The idea that Lena Dunham is receiving a pass due to her whiteness strikes this author as bizarre. If anything Lena Dunham has benefited from female privilege and leftist privilege. A male Lena Dunham would not be the beneficiary of such a vigorous defense in outlets such as Salon; similarly, no conservatives have even benefited from such a no-man-left-behind attitude as exists on the left.

Johns, (the colloquial name for men who frequent prostitutes), are publically shamed in the pages of newspapers and on the YouTube channel “John TV.” And don’t think for a moment that mere legality offers any protection from public humiliation. Men who whistle at attractive women on the street, or approach women they don’t know, are often targets for public mockery and ridicule. Men who tell ribald jokes in mixed company find themselves publically shamed on the internet. If the left has rushed to rescue these poor fellows from their “slut-shaming,” this author neither heard nor saw it.

As a vocal supporter of Obama and Planned Parenthood, Lena Dunham enjoys the protection of the left-wing establishment. While the commissars at Media Matters scour the works of obscure right-wing pundits for signs of misogyny, frequent MSNBC contributor Mark Ames detailed personal accounts of his time in Moscow elicit not even a hint of outrage.

The fact that Lena Dunham enjoys both female privilege and leftist protection should surprise no one. The real question ought to be why have some leftists turned on her? For keen observers of the left the answer is obvious: Left-wing sex scandals are never about sex, but always about politics.

Male feminist Hugo Schwyzer’s meltdown and purge from leading feminist publication Jezebel had nothing to do with any sexual peccadillos, and everything to do with internal left-wing politics. A few months before his purging, Schwyzer had publically taken the side of a very famous white feminist (Amanda Marcotte), in a dispute with feminists of color. This incident sealed Schwyzer’s fate, not his alleged affair with a former student.

The angry, sullen feminists who hate Lena Dunham are feminists of color, and they’re angry that she hasn’t cast more non-white characters on her show. These angry feminists of color are also angry that Lena Dunham has not shown them sufficient deference, and has not responded to their criticisms in the precise manner they would have liked.

Samantha Allen of the Daily Beast is one of the few mainstream journalists to cover the attacks on Dunham from the left. After spending two to three paragraphs getting readers up to speed on the molestation allegations, Allen spends the next fifteen or so paragraphs discussing what really matters: alleged racial insensitivity.

To quote Allen, “On Twitter, people of color in activist communities, who have long critiqued Dunham for her problematic statements on race, are even beginning to refer to her as “Teflon” because nothing ever seems to stick to her.”

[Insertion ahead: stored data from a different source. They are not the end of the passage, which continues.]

-- ==== Sys2Proof/Machine/Mem.lean ====
section
/-! DEFINITION. Free choices, records by key, and physical memory: bytes, line keys, poison, and the undo log that a write
feeds (R9, R201–R204, R368). -/

namespace Sys2Proof.Machine

/-! ### Free choices (log entry 3) -/

/-- A number below n that nothing fixes; 0 when there is no choice. -/
def State.pick (s : State) (site n : Nat) : Nat := if n ≤ 1 then 0 else (Config.free s.fresh site).toNat % n

/-- One of several values; the first when all are equal. -/
def State.pickFrom {α : Type} [DecidableEq α] (s : State) (site : Nat) (d : α) (l : List α) : α :=
  match l with
  | [] => d
  | a :: as => if as.all (fun x => decide (x = a)) then a else (a :: as).getD (s.pick site (as.length + 1)) d

/-- A truth value that nothing fixes. -/
def State.flip (s : State) (site : Nat) : Bool := s.pick site 2 == 1

/-! ### Records by key -/

/-- Changes one slice. -/
def State.modSlice (s : State) (k : Nat) (f : Slice → Slice) : State :=
  match Table.find s.slices k with
  | some x => { s with slices := Table.put s.slices k (f x) }
  | none => s
/-- Changes one block. -/
def State.modBlock (s : State) (u : Nat) (f : Block → Block) : State :=
  match Table.find s.blocks u with
  | some x => { s with blocks := Table.put s.blocks u (f x) }
  | none => s
/-- Changes one grid. -/
def State.modGrid (s : State) (g : Nat) (f : Grid → Grid) : State :=
  match Table.find s.grids g with
  | some x => { s with grids := Table.put s.grids g (f x) }
  | none => s
/-- A core; one that nothing has touched is as after reset. -/
def State.core (s : State) (c : Nat) : Core := Table.getD s.cores c Core.reset
/-- Changes one core. -/
def State.modCore (s : State) (c : Nat) (f : Core → Core) : State :=
  { s with cores := Table.put s.cores c (f (s.core c)) }
/-- A virtual chip by its virtual function; one that nothing has touched is as after reset. -/
def State.chip (s : State) (f : Nat) : Chip := Table.getD s.chips f Chip.reset
/-- Changes one virtual chip. -/
def State.modChip (s : State) (v : Nat) (f : Chip → Chip) : State :=
  { s with chips := Table.put s.chips v (f (s.chip v)) }
/-- A die. -/
def State.die (s : State) (d : Nat) : Die := s.dies.toList.getD d Die.reset
/-- Changes one die. -/
def State.modDie (s : State) (d : Nat) (f : Die → Die) : State :=
  if h : d < 4 then { s with dies := s.dies.set d (f (s.dies[d])) } else s
/-- Changes the device's own registers. -/
def State.modDev (s : State) (f : Dev → Dev) : State := { s with dev := f s.dev }

/-- The slice key of a block, squad and slice number. -/
def keyOf (uid squad slice : Nat) : Nat := uid * 256 + squad * 8 + slice
/-- The block of a slice key. -/
def keyBlock (k : Nat) : Nat := k / 256
/-- The squad of a slice key. -/
def keySquad (k : Nat) : Nat := k / 8 % 32
/-- The slice number of a slice key. -/
def keySlice (k : Nat) : Nat := k % 8

/-- The die of a global core number (R3). -/
def coreDie (c : Nat) : Nat := c / 40
/-- The global cluster of a global core number (R3). -/
def coreCluster (c : Nat) : Nat := c / 8

/-- The function record of a virtual function (R395). -/
def State.frec (s : State) (f : Nat) : BitVec 256 := Table.getD s.dev.frec f 0x10000000000000000
/-- The global clusters of a virtual function, in its cluster sets (R395). -/
def State.clusters (s : State) (f : Nat) : List Nat :=
  (List.range 20).filter (fun g =>
    (List.range 4).any (fun i => testBit (s.frec f).toNat (176 + 20 * i + g)))
/-- The cores of a virtual function in ascending order; a core's COREID is its place among them (R90; the order: log entry 128). -/
def State.coresOf (s : State) (f : Nat) : List Nat :=
  (s.clusters f).flatMap (fun g => (List.range 8).map (fun c => g * 8 + c))
/-- The place of an element in a list, counted from a start. -/
def indexFrom (x : Nat) : Nat → List Nat → Option Nat
  | _, [] => none
  | i, y :: ys => if x = y then some i else indexFrom x (i + 1) ys
/-- COREID of a core within a virtual chip (R90); 0 where the chip has no such core (log entry 129). -/
def State.coreId (s : State) (f core : Nat) : Nat := (indexFrom core 0 (s.coresOf f)).getD 0
/-- The dies on which a virtual function has cluster sets. -/
def State.diesOf (s : State) (f : Nat) : List Nat :=
  (List.range 4).filter (fun d => (s.clusters f).any (fun g => g / 5 == d))

/-! ### Bind records (R379) -/

/-- VALID of a bind record. -/
def bindValid (b : BitVec 128) : Bool := fld b 0 0 == 1
/-- VF. -/
def bindVf (b : BitVec 128) : Nat := fld b 11 6
/-- QUEUE. -/
def bindQueue (b : BitVec 128) : Nat := fld b 17 12
/-- The valid bind record of a queue: the die whose slot table holds it, its place, and the record. -/
def State.bindRecord (s : State) (f q : Nat) : Option (Nat × Nat × BitVec 128) :=
  (List.range 4).findSome? (fun d =>
    ((s.die d).slots.find? (fun e => bindValid e.2 && bindVf e.2 == f && bindQueue e.2 == q)).map (fun e => (d, e.1, e.2)))
/-- MODE. -/
def bindSliced (b : BitVec 128) : Bool := fld b 32 32 == 1
/-- Whether a virtual chip is time-sliced (R360): as the first of its bind records states, and where it has none as its function record does
(R379, R395 MODE; log entry 131). -/
def State.timeSliced (s : State) (f : Nat) : Bool :=
  match (List.range 4).findSome? (fun d => (s.die d).slots.find? (fun e => bindValid e.2 && bindVf e.2 == f)) with
  | some e => bindSliced e.2
  | none => fld (s.frec f) 1 1 == 1
/-- VCHIPID of a block in the context of a function (R90, R379 VCHIP, R395): that of its queue's bind record, where the queue is the function's
own, else that of the function's record; for the management complex's own context, which no virtual chip holds, 0 (log entry 129). -/
def State.chipId (s : State) (v : Nat) (home : QRef) : Nat :=
  let own := fld (s.frec v) 127 116
  match home with
  | .vf f q => if f.val = v then ((s.bindRecord f.val q.val).map (fun e => fld e.2.2 99 88)).getD own else own
  | .steward _ => own

/-! ### Physical memory -/

/-- The number of the 128-byte line of an address. -/
def lineOf (a : Nat) : Nat := a / 128

/-- Memory is in canonical form: addresses strictly rising, no byte listed that reads as an unlisted one. -/
def Memory.wf (m : List Host.Cell) : Bool := Sparse.wf (0 : Byte) m

/-- What an unlisted address reads as: memory is zero after the boot scrub (R432; log entry 4). -/
def Memory.get (m : List Host.Cell) (a : Nat) : Byte := Sparse.get 0 m a

/-- Writes bytes from an address upwards. -/
def Memory.put (m : List Host.Cell) (a : Nat) : List Byte → List Host.Cell
  | [] => m
  | b :: bs => Memory.put (Sparse.set 0 m a b) (a + 1) bs

/-- The dies of a die's partition (R390 PDIES). -/
def State.partyOf (s : State) (d : Nat) : List Nat := (List.range 4).filter (fun e => testBit (s.die d).partcfg.toNat (12 + e))
/-- Whether the path between two dies is open: they are in one partition (R390, R391). -/
def State.joined (s : State) (d e : Nat) : Bool := d == e || (s.partyOf d).contains e

/-- The home die of a physical line (R201): die 0 for host memory, else the die of the stack at which the interleave of its partition
places it, each die having three stacks (R2, R202). -/
def State.homeDie (s : State) (l : Nat) : Nat :=
  if Config.isHostMemory l then 0
  else
    let d := (Config.bankDie l).val
    let ds := s.partyOf d
    ds.getD ((Config.interleave ds.length (fld (s.die d).partcfg 7 4) l).1 % (3 * ds.length) / 3) d

/-- The key a line was last written under; `none` for a line that nothing has written since a scrub. -/
def State.keyOfLine (s : State) (l : Nat) : Option Nat := Sparse.get none s.lineKey l

/-- The number of the device key, under which untagged requests read and write (R202). -/
def deviceKey : Nat := 0
/-- The key under which a function's requests read and write (R202): each function has its own, and a new one at each lock (R406); the
management complex's own requests are untagged. -/
def State.keyTag (s : State) (v : Nat) : Option Nat := if v < 64 then some (1 + v + 64 * (s.chip v).keyId) else some deviceKey

/-- A byte as a request under a key reads it (R202, R204), `none` for an untagged request: a line written under another key yields
unrelated bytes; host memory is not encrypted. -/
def State.readByte (s : State) (key : Option Nat) (a : Nat) : Byte :=
  let raw := Memory.get s.mem a
  match s.keyOfLine (lineOf a) with
  | none => raw
  | some k =>
    if key.getD deviceKey = k then raw
    else if Config.isHostMemory (lineOf a) then raw
    else Config.wrongKeyByte a k (key.getD deviceKey) raw

/-- Bytes from an address upwards. -/
def State.readBytes (s : State) (key : Option Nat) (a n : Nat) : List Byte :=
  (List.range n).map (fun i => s.readByte key (a + i))

/-- A byte whatever its line's key: the walkers read the stage-2 tables so (R349; log entry 13). -/
def State.readRaw (s : State) (a n : Nat) : List Byte := (List.range n).map (fun i => Memory.get s.mem (a + i))

/-- Whether any byte of a range lies in a poisoned line (R203). -/
def State.linePoisoned (s : State) (a n : Nat) : Bool :=
  (List.range ((a + n - 1) / 128 + 1 - a / 128)).any (fun i => Sparse.get false s.poison (a / 128 + i))

/-- The lines of a range. -/
def linesOf (a n : Nat) : List Nat := (List.range ((a + n - 1) / 128 + 1 - a / 128)).map (fun i => a / 128 + i)

/-- Whether a place is a byte of memory from a on, n bytes. -/
def Loc.inBytes (a n : Nat) : Loc → Bool
  | .mem x => decide (a ≤ x) && decide (x < a + n)
  | _ => false

/-- Forgets the replaced values of n bytes of memory: nobody reads them any more. -/
def State.forget (s : State) (a n : Nat) : State := { s with past := s.past.filter (fun w => !w.loc.inBytes a n) }

/-- Before a line that another key wrote is partly written, its bytes become what the writer's key reads (R204); what they were before is
gone. -/
def State.rekeyLine (s : State) (key : Option Nat) (l : Nat) : State :=
  if s.keyOfLine l = key then s
  else
    match s.keyOfLine l with
    | none => { s with lineKey := Sparse.set none s.lineKey l key }
    | some _ =>
      { s with
        mem := Memory.put s.mem (l * 128) (s.readBytes key (l * 128) 128)
        lineKey := Sparse.set none s.lineKey l key
        past := s.past.filter (fun w => !w.loc.inBytes (l * 128) 128) }

/-- Undo capture (R202): the first write to a line in an interval appends its old contents, newest first. -/
def Chip.capture (c : Chip) (u : UndoLine) : Chip :=
  if c.undo.any (fun e => e.line == u.line) then c else { c with undo := u :: c.undo }

/-- The bytes of a write that fall in a line, applied to the line's bytes. -/
def patchLine (l a : Nat) (bs : List Byte) (old : List Byte) : List Byte :=
  (List.range 128).map (fun i =>
    let x := l * 128 + i
    if a ≤ x ∧ x < a + bs.length then bs.getD (x - a) 0 else old.getD i 0)

/-- What a chip's undo log keeps of a write to one line (R202, R368): a write of the chip captures the line's old contents;
a write of an operation bound to the checkpoint captures nothing and is applied to a captured copy. -/
def State.undoLine (s : State) (v : Nat) (bound : Bool) (a : Nat) (bs : List Byte) (l : Nat) : State :=
  if bound then
    s.modChip v (fun c =>
      { c with undo := c.undo.map (fun e => if e.line = l then { e with old := patchLine l a bs e.old } else e) })
  else if Config.isHostMemory l then s
  else
    s.modChip v (fun c =>
      c.capture ⟨l, s.readRaw (l * 128) 128, s.keyOfLine l, Sparse.get false s.poison l⟩)

/-- Puts bytes into physical memory for a virtual function, or untagged. `bound`: by an operation bound to a checkpoint
(R368). A write of a whole line clears its poison (R203). -/
def State.putPhys (s : State) (vf : Option Nat) (bound : Bool) (a : Nat) (bs : List Byte) : State :=
  if bs.isEmpty then s
  else
    let ls := linesOf a bs.length
    let s1 :=
      match vf with
      | none => s
      | some v => if s.timeSliced v then ls.foldl (fun t l => t.undoLine v bound a bs l) s else s
    let key := match vf with
      | none => some deviceKey
      | some v => s.keyTag v
    let s2 := ls.foldl (fun t l => t.rekeyLine key l) s1
    { s2 with
      mem := Memory.put s2.mem a bs
      poison := ls.foldl
        (fun p l => if a ≤ l * 128 ∧ l * 128 + 128 ≤ a + bs.length then Sparse.set false p l false else p) s2.poison }

/-- A write of the device itself or of the host: every agent reads it from then on. -/
def State.writePhys (s : State) (vf : Option Nat) (bound : Bool) (a : Nat) (bs : List Byte) : State :=
  (s.putPhys vf bound a bs).forget a bs.length

/-- A state with the vector clocks of another, and nothing else of it. -/
def State.withClocks (s t : State) : State :=
  { s with dies := Vector.ofFn (fun e : Fin 4 => { s.dies[e] with clock := t.dies[e].clock }) }
/-- Vector clocks (R254): a write to memory that a die emits counts there. Another die counts it when it applies it. -/
def State.tick (s : State) (die : Nat) : State :=
  s.modDie die (fun x => { x with clock := Vector.ofFn (fun e : Fin 4 => x.clock[e] + (if e.val = die then 1 else 0)) })

end Sys2Proof.Machine
end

The “people of color in activist communities” have only one real complaint about Lena Dunham, the scarcity of people of color on her show. She has responded to this with unappreciated candor; her cast reflects the social circles she travels in, and these social circles are mostly white. Oddly enough, Lena Dunham’s decision not to write about people of color reflects far more respect, than writing about people she knows nothing about.

As noted previously, left-wing sex scandals are rarely about sex, but a proxy for fighting other internal battles. For “people of color in activist communities,” Lena Dunham symbolizes the white upper-class feminist establishment that they feel excludes them. Lena Dunham is an upper-class white woman who writes and directs a show about upper-class white women, and her work is lauded by the upper-class white women who run the feminist movement.

In the end, this scandal reveals more about what divides feminists than anything else. Far from being unified by common interests and shared beliefs, feminists have little in common aside from biology. People often dismiss the right as a collection of special interests and single-issue types, but the left isn’t all that different. Careful analysis reveals that the left is every bit as narrow and factional as the right, it just does a better job of papering over these differences.